No revision u/s 263 without pointing out how assessment order is erroneous. Order quashed as CIT did not mention whether assessee’s contentions were acceptable or not.

ABCAUS Case Law Citation:
ABCAUS 2662 (2018) (12) ITAT

Important Case Laws Cited/relied upon:
Narayan Tatu Rane vs. ITO reported in (2016) 70 Taxmann.com 227

The assessee’s appeal was against the revisional order of the CIT passed u/s 263 of the Income Tax Act, 1961 ( the Act ).

The appellant assessee company filed its return of income and the assessment was completed u/s 143(3) of the Act after making additions to the returned income. Subsequently, the CIT perused the assessment records by invoking the provisions of  section 263 and observed that there were certain discrepancies.

Therefore, the CIT was of the opinion that the assessment order passed u/s 143(3) was erroneous and prejudicial to the interest of the Revenue. Therefore, he proposed to revise the same u/s 263 of the Act.

The assessee submitted its explanation. However, the CIT was not convinced with the assessee’s contentions and therefore, set aside the assessment order with a direction to redo the same.

Aggrieved by the revision order, the assessee is in appeal before Tribunal.

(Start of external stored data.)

theorem witness_DoubleNegationRestoresCell :
    validate 5 = some 5 ∧ AboutToRun negateTwice (.unaryMinus 16 5) ∧
      Sys2Proof.Machine.step negateTwice = .next (after negateTwice) ∧
      steps 1 (after negateTwice) = .next (after (after negateTwice)) ∧
      NoWriteBetween 5 (after negateTwice) (after (after negateTwice)) ∧
      AboutToRun (after (after negateTwice)) (.unaryMinus 17 5) ∧
      Sys2Proof.Machine.step (after (after negateTwice)) = .next (after (after (after negateTwice))) :=
  ⟨by decide, ⟨rfl, 0x1F000005, by decide, by decide⟩, rfl, rfl,
    ⟨[⟨1, .loadMemory, .lm 16 5 0xFFFFFFFC⟩], by decide, by simp [RetireEvent.cellWrite]⟩,
    ⟨rfl, 0x1F100005, by decide, by decide⟩, rfl⟩

theorem witness_LoadConstantLineAssembles :
    (∃ v r : Nat, (65535 : Int) = v ∧ (31 : Int) = r ∧ v < 65536 ∧ r < 32) ∧
      ¬ ((0 : Int) ≤ 65536 ∧ (65536 : Int) < 65536) ∧ ((0 : Int) ≤ 0 ∧ (0 : Int) < 65536) ∧
      ¬ ((0 : Int) ≤ 32 ∧ (32 : Int) < 32) :=
  ⟨⟨65535, 31, by decide⟩, by decide⟩

theorem witness_MemoryLineAssembles :
    ((Mnemonic.unaryMinus, 31) ∈ [(Mnemonic.loadMemory, 11), (Mnemonic.storeToMemory, 21), (Mnemonic.unaryMinus, 31)]) ∧
      (∃ r a : Nat, (31 : Int) = r ∧ (1048575 : Int) = a ∧ r < 32 ∧ a < 1048576) ∧
      ¬ ((0 : Int) ≤ -1 ∧ (-1 : Int) < 32) ∧ ((0 : Int) ≤ 31 ∧ (31 : Int) < 32) ∧
      ¬ ((0 : Int) ≤ 1048576 ∧ (1048576 : Int) < 1048576) :=
  ⟨by decide, ⟨31, 1048575, by decide⟩, by decide⟩

theorem witness_LineChecksRunInOrder_mnemonic :
    tokens (text "FOO 1") = [text "FOO", text "1"] ∧ (text "FOO").head? ≠ some '%' ∧
      parseMnemonic (text "FOO") = none := by decide

theorem witness_LineChecksRunInOrder_count :
    tokens (text "LOAD_MEMORY 1 2 3") = [text "LOAD_MEMORY", text "1", text "2", text "3"] ∧
      (text "LOAD_MEMORY").head? ≠ some '%' ∧ parseMnemonic (text "LOAD_MEMORY") = some .loadMemory ∧
      [text "1", text "2", text "3"].length ≠ 2 := by decide

theorem witness_LineChecksRunInOrder_operands :
    tokens (text "UNARY_MINUS x -1 ") = [text "UNARY_MINUS", text "x", text "-1"] ∧
      tokens (text "UNARY_MINUS -1\tx") = [text "UNARY_MINUS", text "-1", text "x"] ∧
      (text "UNARY_MINUS").head? ≠ some '%' ∧ parseMnemonic (text "UNARY_MINUS") = some .unaryMinus ∧
      parseOperand (text "x") = none ∧ parseOperand (text "-1") = some (-1) := by decide

theorem witness_BlankAndCommentLinesAreSkipped :
    (∀ c ∈ text " \t", isBlank c = true) ∧ text " \t% x" = text " \t" ++ '%' :: text " x" ∧ isBlank '%' = false :=
  ⟨by rw [show text " \t" = [' ', '\t'] from rfl]; simp [isBlank], rfl, by decide⟩

theorem witness_AssemblyStopsAtFirstError :
    assembleLines '%' 1 [text "LOAD_CONSTANT 1 1"] =
        .ok ⟨[0x0D100001#32], [⟨1, text "LOAD_CONSTANT 1 1", text "0D100001"⟩]⟩ ∧
      assembleLine '%' (1 + 1) (text "FOO 1 2") = .error (.unknownInstruction 2 (text "FOO")) := by decide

The assessee pointed out that AO called the details and after the information was submitted by the assessee 154 proceedings were dropped by the AO. Therefore, the assessee submitted that the AO had verified and applied his mind to the information and the relevant issues and therefore, the assessment order was not erroneous and prejudicial to the interests of the Revenue.

It was argued that the Commissioner u/s 263 cannot direct the AO to carry out fishing and roving enquiries with an objective of substituting his views with that of the AO.

It was further submitted that the Pr. CIT had also not brought out as to how the assessment order was erroneous and prejudicial to the interests of the Revenue.

The Tribunal found that to exercise jurisdiction u/s 263 of the Act, twin conditions of the assessment order being erroneous as well as prejudicial to the interests of the Revenue are to be satisfied. If the AO does not make any enquiry and allows deductions claimed by the assessee, then it may be can be said that the assessment order is erroneous.

The Tribunal opined that in the instant case, it was clear that the AO had called for the details during the assessment proceedings and had further issued a notice u/s 154 and after being satisfied, had dropped the 154 proceedings. Therefore, it was clear that the AO had applied his mind to the information filed by the assessee and therefore, the assessment order could not be said to be erroneous.

The Tribunal opined that the issues raised by the CIT as the mistakes/discrepancies were of factual nature and not against the law, therefore, for this reason also, the assessment order cannot be said to be erroneous.

The Tribunal also agreed with the contention that the CIT cannot direct the AO to redo the assessment without pointing out the errors committed by the AO and without giving a finding as to how the assessment order is erroneous.

The Tribunal noted that from the literal reading of the order u/s 263, the CIT pointed out certain discrepancies and then subsequently reproduced the assessee’s submissions and then directed the AO to redo the assessment. Thus, there was no finding whatsoever, as to whether the assessee’s contentions were acceptable to him or not and as to how the assessment order was erroneous.

Therefore, the Tribunal held that the revision order passed by the Pr. CIT was not sustainable.